关于空间权的性质与立法体例的探讨

【作者】陈祥健【发布时间】2003-03-17

福建社会科学院 陈祥健  

  〔内容提要〕以立体方式利用土地,已成为世界范围的普遍趋势。在这一趋势的带动下,空间权制度得以在各国法律上相继建立。我国在制定物权法过程中,必须借鉴各国的立法例,对空间权制度作出规定。但对于空间权性质上是否为一项新型的、单独的用益物权,以及我国应当采取何种立法例规定该项制度,学者之间存在着较大争议。本文认为,空间权并不是一项单独的用益物权,而是对一定空间上所设定的各种空间权利类型的抽象概括,其具体性质如何,应依其设立目的的不同而定。为此,应当利用我国民法典和物权法正在制定的有利时机,借鉴德、日等国的立法例,将其置入与其设立目的相同的用益物权章节中一并规定。

    〔关键词〕空间权 空间地上权 性质 立法例

  随着城市人口的快速增长和土地资源的日趋稀缺,以立体方式利用土地,已成为世界范围的普遍趋势。土地利用的立体化,必然带来土地权利观念和土地立法模式的转变。随着这一转变的到来,土地空间权利观念和空间法律制度在西方各国相继建立,土地立法也从"平面的土地立法"向"立体的土地立法"转变。比较而言,我国无论在土地立体利用的实践层面,还是在立法层面,都处于相对落后状态。鉴于"立体的土地立法"已成为土地立法的基本趋势,我国在制定物权法过程中,许多学者无不赞同借鉴西方各国及其他地区的立法经验,在我国的物权法中确立土地空间权制度。
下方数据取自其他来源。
-- ==== Sys2Proof/Machine/BigStep.lean ====
section
/-! DEFINITION. The big-step effect of a whole instruction (43 section 2, `Compare(sz, dreg, mode, reg)`), written from
the operand definitions of 30 R85 to R87 and 40 R103 to R116 and not from the tick function: the statements compare
the two. -/

namespace Sys2Proof.Machine

/-- The value of `sz` width at an address, zero-extended; a long-word is its high word at the lower address
(20_memory R52). -/
def memOperand (sz : Size) (s : State) (a : Long) : Long :=
  match sz with
  | .b => zext8 (s.memReadByte a)
  | .w => zext16 (s.memReadWord a)
  | .l => s.memReadWord a ++ s.memReadWord (a + 2)

/-- The first extension word, at `pc`. -/
def State.ext1 (s : State) : Word := s.memReadWord s.pc

/-- The second extension word, at `pc + 2`. -/
def State.ext2 (s : State) : Word := s.memReadWord (s.pc + 2)

/-- The operand's address in the modes whose operand is in memory (R105 to R111); in the other modes the descriptor's
address is not written. -/
def operandAddress (m : Mode) (reg : RegNum) (sz : Size) (s : State) : Long :=
  match m with
  | .dreg => s.ea.addr
  | .areg => s.ea.addr
  | .imm => s.ea.addr
  | .ind => s.readA reg
  | .postinc => s.readA reg
  | .predec => s.readA reg - inc s.config sz reg
  | .disp16 => s.readA reg + sext16 s.ext1
  | .index => indexAddress s reg (indexWordOf s.ext1)
  | .absW => sext16 s.ext1
  | .absL => s.ext1 ++ s.ext2

/-- Whether the operand is in memory at `operandAddress`. -/
def Mode.inMemory : Mode → Bool
  | .dreg => false
  | .areg => false
  | .imm => false
  | .ind => true
  | .postinc => true
  | .predec => true
  | .disp16 => true
  | .index => true
  | .absW => true
  | .absL => true

/-- The immediate operand (30 R86). -/
def immediateOperand (sz : Size) (s : State) : Long :=
  match sz with
  | .b => zext8 (s.ext1.extractLsb' 0 8)
  | .w => zext16 s.ext1
  | .l => s.ext1 ++ s.ext2

/-- `Operand(mode, reg, sz)`: the source operand's value, masked and zero-extended (R101). -/
def operandValue (m : Mode) (reg : RegNum) (sz : Size) (s : State) : Long :=
  match m with
  | .dreg => mask sz (s.readD reg)
  | .areg => mask sz (s.readA reg)
  | .imm => immediateOperand sz s
  | _ => memOperand sz s (operandAddress m reg sz s)

/-- The address registers after the operand fetch: `A[reg]` in POSTINC and PREDEC, nothing else (R106, R107, R119). -/
def operandA (m : Mode) (reg : RegNum) (sz : Size) (s : State) : Vector Long 8 :=
  match m with
  | .postinc => s.a.set reg (s.readA reg + inc s.config sz reg)
  | .predec => s.a.set reg (s.readA reg - inc s.config sz reg)
  | _ => s.a

/-- `pc` after the operand fetch: 2 for each extension word (10_state R24). -/
def operandPc (m : Mode) (sz : Size) (s : State) : Long := s.pc + BitVec.ofNat 32 (2 * extWords m sz)

/-- When the operand fetch is refused (20_memory R55): an extension word at an odd `pc`, or a word or long-word
operand at an odd address. -/
def operandRefused (m : Mode) (reg : RegNum) (sz : Size) (s : State) : Bool :=
  (decide (0 < extWords m sz) && isOdd s.pc) ||
    (Mode.inMemory m && decide (sz ≠ .b) && isOdd (operandAddress m reg sz s))

/-- The descriptor a completed operand fetch leaves: inactive, every step performed. -/
def operandEa (m : Mode) (reg : RegNum) (sz : Size) (s : State) : Ea :=
  { active := false, mode := m, reg := reg, size := sz, step := BitVec.ofNat 3 (nSteps m sz),
    addr := operandAddress m reg sz s,
    value := if m = .dreg ∨ m = .areg then s.ea.value else operandValue m reg sz s }

/-- The cycles of a whole instruction (41 R138). -/
def compareCycles (c : Cost) (m : Mode) (sz : Size) : Nat :=
  eaCost c m sz + c.instr + c.prefetch + (if sz = .l then c.long else 0)

/-- The log of a whole instruction (41 R138). -/
def compareLog (m : Mode) (sz : Size) : List Tag := fetchTags m sz ++ [.prefetch]

/-- The ticks of a whole instruction (43 R171). -/
def compareTicks (m : Mode) (sz : Size) : Nat := nSteps m sz + 1 + (if sz = .l then 1 else 0)

/-- `Compare(sz, dreg, mode, reg)` (43 section 2): the state at `FINISHED`. -/
def compareEffect (sz : Size) (m : Mode) (dreg reg : RegNum) (s : State) : State :=
  { s with
    a := operandA m reg sz s
    pc := operandPc m sz s
    flags := compareFlags (sub sz (s.readD dreg) (operandValue m reg sz s))
    marker := .finished
    ea := operandEa m reg sz s
    opcode := some (opcodeOf sz m dreg reg)
    ledger := { cycles := s.ledger.cycles + compareCycles s.config.cost m sz,
                log := s.ledger.log ++ compareLog m sz } }

/-- `k` ticks of one instruction. -/
def execTicks (i : Instr) : Nat → State → Host.Outcome State Fault Refusal
  | 0, s => .next s
  | k + 1, s =>
    match exec i s with
    | .next s1 => execTicks i k s1
    | .fault r => .fault r
    | .refused r => .refused r

/-- Ticks of one instruction with the memory replaced before each: what other agents do between ticks (20_memory
R62). -/
def execTicksWith (i : Instr) : List (List Host.Cell) → State → Host.Outcome State Fault Refusal
  | [], s => .next s
  | m :: t, s =>
    match exec i { s with mem := m } with
    | .next s1 => execTicksWith i t s1
    | .fault r => .fault r
    | .refused r => .refused r

end Sys2Proof.Machine
end

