theorem fourth_step_effect (m : Mode) (sz : Size) (s : State) (hk : 3 < nSteps m sz) : StepHasEffect m sz 3 s := by
  cases m with
  | dreg => cases sz <;> exact absurd hk (by decide)
  | areg => cases sz <;> exact absurd hk (by decide)
  | ind => cases sz <;> exact absurd hk (by decide)
  | postinc => cases sz <;> exact absurd hk (by decide)
  | predec => cases sz <;> exact absurd hk (by decide)
  | disp16 => cases sz <;> exact absurd hk (by decide)
  | index =>
    cases sz with
    | b => exact absurd hk (by decide)
    | w => exact absurd hk (by decide)
    | l => exact ⟨_, rfl, .of_same _ _ _ _ _ rfl rfl (.inl rfl)⟩
  | absW => cases sz <;> exact absurd hk (by decide)
  | absL =>
    cases sz with
    | b => exact absurd hk (by decide)
    | w => exact absurd hk (by decide)
    | l => exact ⟨_, rfl, .of_same _ _ _ _ _ rfl rfl (.inl rfl)⟩
  | imm => cases sz <;> exact absurd hk (by decide)

theorem stepState_effect (m : Mode) (sz : Size) (k : Nat) (s : State) (hk : k < nSteps m sz) :
    StepHasEffect m sz k s := by
  have h4 := nSteps_le_four m sz
  obtain rfl | rfl | rfl | rfl : k = 0 ∨ k = 1 ∨ k = 2 ∨ k = 3 := by omega
  · exact first_step_effect m sz s hk
  · exact second_step_effect m sz s hk
  · exact third_step_effect m sz s hk
  · exact fourth_step_effect m sz s hk

/-! ## A poll and a tick in state `READ`, in closed form -/

/-- What a step and its poll leave: the step's state, with one more step counted and the unresolved poll charged. -/
def afterPoll (m : Mode) (sz : Size) (k : Nat) (s : State) : State :=
  State.charge
    { stepState m sz k s with ea := { (stepState m sz k s).ea with step := s.ea.step + 1 } }
    s.config.cost.readWait

/-- A poll with a step left performs it (40 R101). -/
theorem eaPoll_step (s : State) (ha : s.ea.active = true) (hk : s.ea.step.toNat < nSteps s.ea.mode s.ea.size) :
    eaPoll s =
      if stepOdd s.ea.mode s.ea.size s.ea.step.toNat s = true then .refused .oddWordAccess
      else .unresolved
        { stepState s.ea.mode s.ea.size s.ea.step.toNat s with
          ea := { (stepState s.ea.mode s.ea.size s.ea.step.toNat s).ea with step := s.ea.step + 1 } } := by
  rw [eaPoll, if_pos ha, if_pos hk, eaStep_eq]
  cases stepOdd s.ea.mode s.ea.size s.ea.step.toNat s <;> rfl

/-- A poll with no step left reports done (40 R101). -/
theorem eaPoll_done (s : State) (ha : s.ea.active = true) (hk : nSteps s.ea.mode s.ea.size ≤ s.ea.step.toNat) :
    eaPoll s = .done (eaResult s) { s with ea := { s.ea with active := false } } := by
  rw [eaPoll, if_pos ha, if_neg (by omega)]

theorem stepState_config (m : Mode) (sz : Size) (k : Nat) (s : State) (hk : k < nSteps m sz) :
    (stepState m sz k s).config = s.config := by
  obtain ⟨tag, -, h⟩ := stepState_effect m sz k s hk
  rw [h.state]

/-- A tick in state `READ` with a step left (43 R163). -/
theorem readTick_step (i : Instr) (s : State) (ha : s.ea.active = true)
    (hk : s.ea.step.toNat < nSteps s.ea.mode s.ea.size) :
    readTick i s =
      if stepOdd s.ea.mode s.ea.size s.ea.step.toNat s = true then .refused .oddWordAccess
      else .next (afterPoll s.ea.mode s.ea.size s.ea.step.toNat s) := by
  have hc := stepState_config _ _ _ s hk
  rw [readTick, eaPoll_step s ha hk]
  cases stepOdd s.ea.mode s.ea.size s.ea.step.toNat s with
  | true => rfl
  | false => simp only [Bool.false_eq_true, if_false, afterPoll, hc]

/-- The state in which a resolved tick ends (43 R163, R164). -/
def afterResolve (i : Instr) (v : Long) (s : State) : State :=
  { s with
    flags := compareFlags (sub i.size (s.readD i.dreg) v)
    marker := if i.size = .l then .long else .finished
    ea := { s.ea with active := false }
    ledger := s.ledger.plus (s.config.cost.instr + s.config.cost.prefetch) [.prefetch] }

/-- A tick in state `READ` with no step left (43 R163). -/
theorem readTick_done (i : Instr) (s : State) (ha : s.ea.active = true)
    (hk : nSteps s.ea.mode s.ea.size ≤ s.ea.step.toNat) :
    readTick i s = .next (afterResolve i (eaResult s) s) := by
  rw [readTick, eaPoll_done s ha hk]
  simp [afterResolve, Ledger.plus, State.setFlagsCompare, State.charge, State.completionPrefetch, State.record,
    State.readD, Tag.cost, Nat.add_assoc]

/-- The first tick of an instruction (43 R162). -/
theorem exec_ready (i : Instr) (s : State) (h : Ready i s) : exec i s = (readTick i (beginRead i s)).toOutcome := by
  rw [exec_dispatched i s h.1, dispatchedTick, h.2.1]
  simp only [h.2.2, Bool.false_eq_true, if_false]

/-- A later tick of the operand fetch (43 R163). -/
theorem exec_fetching (i : Instr) (s : State) (h : Fetching i s) : exec i s = (readTick i s).toOutcome := by
  rw [exec_dispatched i s h.1, dispatchedTick, h.2.1]
  simp only [h.2.2.1, if_true]

/-- A first tick that performs a step. -/
theorem exec_ready_step (i : Instr) (s : State) (h : Ready i s) (hk : 0 < nSteps i.mode i.size) :
    exec i s =
      if stepOdd i.mode i.size 0 (beginRead i s) = true then .refused .oddWordAccess
      else .next (afterPoll i.mode i.size 0 (beginRead i s)) := by
  have e : readTick i (beginRead i s) =
      if stepOdd i.mode i.size 0 (beginRead i s) = true then .refused .oddWordAccess
      else .next (afterPoll i.mode i.size 0 (beginRead i s)) := readTick_step i (beginRead i s) rfl hk
  rw [exec_ready i s h, e]
  cases stepOdd i.mode i.size 0 (beginRead i s) <;> rfl

/-- A first tick of a register-direct instruction. -/
theorem exec_ready_done (i : Instr) (s : State) (h : Ready i s) (hk : nSteps i.mode i.size = 0) :
    exec i s = .next (afterResolve i (eaResult (beginRead i s)) (beginRead i s)) := by
  rw [exec_ready i s h, readTick_done i (beginRead i s) rfl (by simp [beginRead, hk])]
  rfl

/-- A later tick that performs a step. -/
theorem exec_fetching_step (i : Instr) (s : State) (h : Fetching i s) (hk : s.ea.step.toNat < nSteps i.mode i.size) :
    exec i s =
      if stepOdd i.mode i.size s.ea.step.toNat s = true then .refused .oddWordAccess
      else .next (afterPoll i.mode i.size s.ea.step.toNat s) := by
  obtain ⟨_, _, _, ha, hm, _, hz, _⟩ := id h
  rw [exec_fetching i s h, readTick_step i s ha (by rw [hm, hz]; exact hk), hm, hz]
  cases stepOdd i.mode i.size s.ea.step.toNat s <;> rfl

/-- The tick after the last step. -/
theorem exec_fetching_done (i : Instr) (s : State) (h : Fetching i s) (hk : s.ea.step.toNat = nSteps i.mode i.size) :
    exec i s = .next (afterResolve i (eaResult s) s) := by
  obtain ⟨_, _, _, ha, hm, _, hz, _⟩ := id h
  rw [exec_fetching i s h, readTick_done i s ha (by rw [hm, hz]; omega)]
  rfl

end Sys2Proof.Machine
end

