/-- Settles O37: the two guards of R161 before the marker is read, then the marker, then the ghost copy. -/
theorem ticksOutsideTheProtocolAreRefused : Obligations.TicksOutsideTheProtocolAreRefused := by
  intro i s
  refine ⟨fun hf => ?_, fun hf hop => ?_, fun hd hm => ?_, fun hd hm hop => ?_⟩
  · rw [exec_eq, compareTick_afterFatal hf, Result.toOutcome_refused]
  · rw [exec_eq, compareTick, if_neg (by simp [hf]), hop, Result.toOutcome_refused]
  · rw [exec_dispatched i s hd, dispatchedTick_badMarker hm, Result.toOutcome_refused]
  · rw [exec_dispatched i s hd, dispatchedTick_opcodeChanged hm hop, Result.toOutcome_refused]

/-- Settles O54: every one of these actions is guarded by `atBoundary`, whose three answers go by the marker. -/
theorem midInstructionActionsAreRefused : Obligations.MidInstructionActionsAreRefused := by
  intro s
  refine ⟨fun hm => ?_, fun hm => ?_, fun hm => ?_⟩
  · have h := atBoundary_inProgress hm
    exact ⟨fun _ _ => ⟨h _ _, h _ _⟩, fun _ => h _ _, fun _ => h _ _, fun _ => h _ _, fun _ => h _ _, h _ _, h _ _⟩
  · have h := atBoundary_boundary hm
    exact ⟨fun _ _ => ⟨h _ _, h _ _⟩, fun _ => h _ _, fun _ => h _ _, fun _ => h _ _, fun _ => h _ _, h _ _, h _ _⟩
  · have h := atBoundary_badCode hm
    exact ⟨fun _ _ => ⟨h _ _, h _ _⟩, fun _ => h _ _, fun _ => h _ _, fun _ => h _ _, fun _ => h _ _, h _ _, h _ _⟩

end Sys2Proof.Machine

/-! PROOFS. The statements of the memory (20_memory): how a step of the invariant may stop, that a run's totals do not
depend on what memory holds, the refusal of an odd access, the data reads, the words of memory, what other agents and
the accountant do, and the record that `render` peeks. -/

namespace Sys2Proof.Machine

/-! ## A tick of the invariant goes on or meets an odd access -/

/-- The two answers of a tick within the protocol of 70 R261 to R267 (20_memory R55). -/
def NextOrOdd (o : Host.Outcome State Fault Refusal) : Prop := (∃ t, o = .next t) ∨ o = .refused .oddWordAccess

theorem NextOrOdd.of_next {o : Host.Outcome State Fault Refusal} {t : State} (h : o = .next t) : NextOrOdd o :=
  .inl ⟨t, h⟩

/-- The first tick of an instruction. -/
theorem Ready.nextOrOdd {i : Instr} {s : State} (h : Ready i s) : NextOrOdd (exec i s) := by
  by_cases hk : nSteps i.mode i.size = 0
  · obtain ⟨he, -⟩ := ready_last h hk
    exact .of_next he
  · rcases ready_tick h (Nat.pos_of_ne_zero hk) with he | ⟨he, -⟩
    · exact .inr he
    · exact .of_next he

theorem Prog.le_nSteps {i : Instr} {l : Ledger} {k : Nat} {s : State} (h : Prog i l k s) :
    k ≤ nSteps i.mode i.size := by
  obtain ⟨⟨-, -, -, -, -, -, -, hle⟩, hstep, -⟩ := h
  omega

/-- A later tick of the operand fetch. -/
theorem Prog.nextOrOdd {i : Instr} {l : Ledger} {k : Nat} {s : State} (h : Prog i l k s) : NextOrOdd (exec i s) := by
  obtain hk | rfl := Nat.lt_or_eq_of_le h.le_nSteps
  · rcases prog_tick h hk with he | ⟨he, -⟩
    · exact .inr he
    · exact .of_next he
  · obtain ⟨he, -⟩ := prog_last h
    exact .of_next he

/-- Outside state `READ` no resolution is active (10_state R33). -/
theorem MarkerInv.inactive {s : State} (h : MarkerInv s) (hm : s.marker ≠ .read) : s.ea.active = false := by
  obtain ⟨-, hactive⟩ := h
  rw [← Bool.not_eq_true, hactive]
  exact hm

theorem Marker.ne_read_of_boundary {m : Marker} (h : m = .none ∨ m = .finished) : m ≠ .read := by
  rcases h with rfl | rfl <;> decide

/-- At a boundary of the invariant a dispatched opcode is the encoding of an instruction that is ready, and the step is
its first tick (44 R187, 70 R252). -/
theorem Inv.step_dispatched {s : State} (h : Inv s) (hb : s.built = true)
    (hm : s.marker = .none ∨ s.marker = .finished) (hop : s.execAt s.fetchOpcode = .hCmp) :
    ∃ i, Ready i (beginInstruction s) ∧ step s = exec i (beginInstruction s) := by
  obtain ⟨hfatal, -, htab, hmarker, -⟩ := h
  have ha := hmarker.inactive (Marker.ne_read_of_boundary hm)
  obtain ⟨i, hi⟩ := built_slot_encodes ((tablesInv_of_built hb).1 htab) hop
  refine ⟨i, ⟨⟨hfatal, hi ▸ hop⟩, rfl, ha⟩, ?_⟩
  rw [step_first s hfatal hb ha hm hop, hi, tickOpcode_of_decode (decodeWord_encodeWord i)]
但就空间权中的一些理论问题,以及应当采取何种立法例规定该项制度,学者之间的认识很不一致。笔者认为,空间权在西方各国的确立虽已有上百年的时间,但对我国而言,却是一项全新的权利类型。这就要求我们在对之进行立法时,必须充分研究西方各国及其他地区的相关学说、判例和立法例,借鉴其中的有益成分,并在此基础上,结合我国土地空间使用的具体实际,进行我国的土地空间权立法。只有这样,才能使我国的土地空间权立法既能反映时代潮流,又能切合中国实际。

  一、空间权的构成与性质

  (一)空间权的构成及其在物权法上的意义

    所谓空间权的构成,是指空间权由哪些权利类型构成。纵观各国各种学说、判例和立法例,空间权大体上由空间所有权和空间利用权两大类型构成。其中,空间利用权又由"物权性质的空间利用权"和"债权性质的空间利用权"构成;物权性质的空间利用权主要包括空间地上权和空间役权两种,而债权性质的空间利用权则包括空间租赁权和空间借贷权两种。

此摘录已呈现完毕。